(Saved entries)
▼

/-! ### Regulation -/

/-- PASS_TIMER_EXPIRY, steps 1 to 3 (R79 to R84): L_a from the medians of the VALID sensors, a sensor in any other state having none (R64),
or else the last good value or the fallback, with the state of the portal; L_th and each target L_z; the pass timer restarts. Leaving
TRACKING latches SENSOR_LOST, and with a hold time of 0 FALLBACK_ENTERED too; the onset of a disagreement latches DISAGREE; a latched
flag stays latched, and no other flag of the portal is latched but DEFICIT (R160). Each of these and the entry into TRACKING offer an
ALERT, with the portal and its value, and no other event of step 1 does (R162). The records of other portals, their zones, and groups
that stand in no zone of the portal are untouched. Timers start as the expiry is taken (log 37). -/
def Obligations.PassTakesLuminance : Prop :=
  (∀ (i : Fin 8) (s : State),
    (s.sensors[i].state = .valid → s.validMedian i = medianOf s.sensors[i].history)
      ∧ (s.sensors[i].state ≠ .valid → s.validMedian i = none))
    ∧ ∀ (p : Fin 4) (e : Time) (row : Fin 128) (s : State), s.live = true → s.regulationSound → s.portals[p].passTimer = some e →
    row.val = p.val * 32 + s.portals[p].speed.val * 4 + s.portals[p].traffic.val →
    let r := s.portals[p]
    let now := max s.now e
    let main := s.validMedian r.mainSensor
    let reserve := r.reserveSensor.bind s.validMedian
    let base := { r with passTimer := some (now + r.passPeriod * secTicks), disagree := false }
    let entered := fun (la : Nat) => if r.state = .tracking then [] else [((22 : Byte), la)]
    let result := fun (q : Portal) (la : Nat) (latched : List Nat) (alerts : List (Byte × Nat)) =>
      let lth := min r.ceiling (ceilDiv (la * s.kTable[row]) 1000)
      ∃ t, exec (.passTimerExpiry p) s = .next t
        ∧ t.portals = updAt s.portals p (fun _ => { q with la := some la, lth := some lth })
        ∧ (∀ z : Fin 32, t.zones[z].lz =
            if s.zones[z].used = true ∧ s.zones[z].portal = p then
              some (max r.interior (min r.ceiling (ceilDiv (lth * s.zones[z].ratio) 1000)))
            else s.zones[z].lz)
        ∧ (∀ z : Fin 32, ¬ (s.zones[z].used = true ∧ s.zones[z].portal = p) → t.zones[z] = s.zones[z])
        ∧ (∀ g : Fin 48, (∀ z : Fin 32, s.zones[z].used = true → s.zones[z].portal = p → g ∉ s.zones[z].standing) →
            t.groups[g] = s.groups[g])
        ∧ (∀ k, k ∈ latched ∨ s.portalFlags[p].getLsbD k = true → t.portalFlags[p].getLsbD k = true)
        ∧ (∀ k, k ≠ 4 → t.portalFlags[p].getLsbD k = true → k ∈ latched ∨ s.portalFlags[p].getLsbD k = true)
        ∧ (∀ o : Fin 4, o ≠ p → t.portalFlags[o] = s.portalFlags[o])
        ∧ s.portalAlerts t p alerts
        ∧ t.exceptRegulation = (s.reach e).exceptRegulation
    (∀ a b, main = some a → reserve = some b →
        let apart := min a b * 1000 < max a b * (1000 - r.tolerance)
        result { base with state := .tracking, lastGoodLa := some (max a b), holdTimer := none, disagree := decide apart } (max a b)
          (if apart ∧ r.disagree = false then [2] else [])
          (entered (max a b) ++ if apart ∧ r.disagree = false then [((18 : Byte), min a b)] else []))
      ∧ (∀ a, (main = some a ∧ reserve = none) ∨ (main = none ∧ reserve = some a) →
        result { base with state := .tracking, lastGoodLa := some a, holdTimer := none } a [] (entered a))
      ∧ (main = none → reserve = none →
        (∀ g, r.state = .tracking → 1 ≤ r.holdTime → r.lastGoodLa = some g →
            result { base with state := .hold, holdTimer := some (now + r.holdTime * secTicks) } g [0] [(16, g)])
          ∧ (∀ g, r.state = .tracking → r.holdTime = 0 → r.lastGoodLa = some g →
            result { base with state := .fallback, holdTimer := none } r.fallbackLuminance [0, 1]
              [(16, g), (17, r.fallbackLuminance)])
          ∧ (∀ g, r.state = .hold → r.lastGoodLa = some g → result base g [] [])
          ∧ (r.state = .fallback → result base r.fallbackLuminance [] []))

/-- HOLD_TIMER_EXPIRY (R86): a pass at once. With a sensor VALID the portal enters TRACKING; with none it enters FALLBACK on the
fallback luminance and latches FALLBACK_ENTERED. Either entry offers its ALERT, and so does the onset of a disagreement, which latches
DISAGREE (R81, R162); no other flag is latched but DEFICIT of the portal (R160). The pass timer is left alone. -/
def Obligations.HoldExpiryEndsHold : Prop :=
  ∀ (p : Fin 4) (e : Time) (row : Fin 128) (s : State), s.live = true → s.regulationSound → s.portals[p].holdTimer = some e →
    row.val = p.val * 32 + s.portals[p].speed.val * 4 + s.portals[p].traffic.val →
    let r := s.portals[p]
    let main := s.validMedian r.mainSensor
    let reserve := r.reserveSensor.bind s.validMedian
    let base := { r with holdTimer := none, disagree := false }
    let result := fun (q : Portal) (la : Nat) (latched : List Nat) (alerts : List (Byte × Nat)) =>
      let lth := min r.ceiling (ceilDiv (la * s.kTable[row]) 1000)
      ∃ t, exec (.holdTimerExpiry p) s = .next t
        ∧ t.portals = updAt s.portals p (fun _ => { q with la := some la, lth := some lth })
        ∧ (∀ z : Fin 32, s.zones[z].used = true → s.zones[z].portal = p →
            t.zones[z].lz = some (max r.interior (min r.ceiling (ceilDiv (lth * s.zones[z].ratio) 1000))))
        ∧ (∀ z : Fin 32, ¬ (s.zones[z].used = true ∧ s.zones[z].portal = p) → t.zones[z] = s.zones[z])
        ∧ (∀ k, k ∈ latched ∨ s.portalFlags[p].getLsbD k = true → t.portalFlags[p].getLsbD k = true)
        ∧ (∀ k, k ≠ 4 → t.portalFlags[p].getLsbD k = true → k ∈ latched ∨ s.portalFlags[p].getLsbD k = true)
        ∧ (∀ o : Fin 4, o ≠ p → t.portalFlags[o] = s.portalFlags[o])
        ∧ s.portalAlerts t p alerts
        ∧ t.exceptRegulation = (s.reach e).exceptRegulation
    (∀ a b, main = some a → reserve = some b →
        let apart := min a b * 1000 < max a b * (1000 - r.tolerance)
        result { base with state := .tracking, lastGoodLa := some (max a b), disagree := decide apart } (max a b)
          (if apart ∧ r.disagree = false then [2] else [])
          ((22, max a b) :: if apart ∧ r.disagree = false then [((18 : Byte), min a b)] else []))
      ∧ (∀ a, (main = some a ∧ reserve = none) ∨ (main = none ∧ reserve = some a) →
        result { base with state := .tracking, lastGoodLa := some a } a [] [(22, a)])
      ∧ (main = none → reserve = none →
        result { base with state := .fallback } r.fallbackLuminance [1] [(17, r.fallbackLuminance)])

/-- Step 4 of a pass, for each zone of the portal (R98 to R110): MF and S_g of its groups, the eligibility of its reserve, its level
target, and its deficit, whose onset latches DEFICIT and whose onset and end each offer an ALERT with the zone and the amount (R162).
Under AUTO the on set and d_cmd are those of the selection: an ineligible reserve is shed (R103), stages go on, and only where none did
and none was shed does one go off, never the base stage (SwitchOnHandover, SwitchOffHandover); no eligible stage is off while S_on is
below L_z; and where the on set changed, each PART-owned group whose level changed is offered it, and no other (R108, log 16). Under an
override the selection stands and nothing is offered. -/
def Obligations.PassSelectsStages : Prop :=
  ∀ (p : Fin 4) (e : Time) (s : State), s.live = true → s.configSound → s.portals[p].passTimer = some e →
    ∃ t, exec (.passTimerExpiry p) s = .next t
      ∧ ∀ z : Fin 32, s.zones[z].used = true → s.zones[z].portal = p →
        let x := s.zones[z]
        let y := t.zones[z]
        let lz := y.lz.getD 0
        let sOn := y.sOn t.sg
        let sAll := (y.stages.map t.sg).sum + (if y.reserveEligible then (y.reserve.toList.map t.sg).sum else 0)
        (∀ g ∈ y.standing,
            let mf := if s.groups[g].burnKnown then
                max s.groups[g].mfFloor (1000 - s.groups[g].burnMinutes / 60 * s.groups[g].depreciation / 10000)
              else s.groups[g].mfFloor
            t.groups[g].mf = some mf ∧ t.groups[g].sg = some (s.groups[g].available mf (s.listedStates g)))
          ∧ (y.reserveEligible = true ↔ y.reserve.isSome = true ∧ ∃ g ∈ y.stages, ∃ d : Fin 160, s.drivers[d].used = true
              ∧ s.drivers[d].group = g
              ∧ (s.drivers[d].state = .degraded ∨ s.drivers[d].state = .failed ∨ s.drivers[d].state = .absent))
          ∧ y.deficit = decide (sAll < lz) ∧ y.deficitAmount = (if sAll < lz then lz - sAll else 0)
          ∧ (sAll < lz → x.deficit = false → t.portalFlags[p].getLsbD 4 = true
              ∧ s.alerted t s.device.portalAlert[p] 20 (BitVec.ofNat 8 z.val) (lz - sAll))
          ∧ (lz ≤ sAll → x.deficit = true → s.alerted t s.device.portalAlert[p] 21 (BitVec.ofNat 8 z.val) 0)
          ∧ (x.override = none →
              y.selectedFrom x t.sg t.groups lz
                ∧ y.dTarget = some (if sOn = 0 then 1000 else min 1000 (max (y.dminOn t.groups) (ceilDiv (lz * 1000) sOn)))
                ∧ (y.onReserve = true → y.reserve.isSome = true → y.reserveEligible = true)
                ∧ (sOn < lz → ∀ q ∈ y.places, (q.1 = .reserve → y.reserveEligible = true) → y.isOn q.1 = true)
                ∧ (∀ q o, x.isOn q = true → y.isOn q = false → x.isOn o = true → y.isOn o = false → q = o)
                ∧ (x.isOn (.stage 0) = true → y.isOn (.stage 0) = true))
          ∧ (x.override ≠ none →
              y.onStages = x.onStages ∧ y.onReserve = x.onReserve ∧ y.dCmd = x.dCmd ∧ y.dTarget = x.dTarget)
          ∧ (s.queuesSound → ∀ (place : Place) (g : Fin 48), (place, g) ∈ y.places → s.slotCount g = 1 →
              let level := fun u : Zone => if u.isOn place = true ∧ s.groups[g].dmin ≤ u.dCmd then u.dCmd else 0
              let offered := x.override = none ∧ s.groups[g].owner = .part
                ∧ (y.onStages ≠ x.onStages ∨ y.onReserve ≠ x.onReserve) ∧ level y ≠ level x
              (offered → s.levelOffered t g (level y) .autoManual (max s.now e)) ∧ (¬ offered → s.noLevelOffered t g))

▲

*What the task requires*:
Above are the entries. Copy exactly the part that opens with the line containing "below L_z; and" and closes with the line containing "let sOn := y.sOn t.sg", and no more.

*Output of the task*:
below L_z; and where the on set changed, each PART-owned group whose level changed is offered it, and no other (R108, log 16). Under an
override the selection stands and nothing is offered. -/
def Obligations.PassSelectsStages : Prop :=
  ∀ (p : Fin 4) (e : Time) (s : State), s.live = true → s.configSound → s.portals[p].passTimer = some e →
    ∃ t, exec (.passTimerExpiry p) s = .next t
      ∧ ∀ z : Fin 32, s.zones[z].used = true → s.zones[z].portal = p →
        let x := s.zones[z]
        let y := t.zones[z]
        let lz := y.lz.getD 0
        let sOn := y.sOn t.sg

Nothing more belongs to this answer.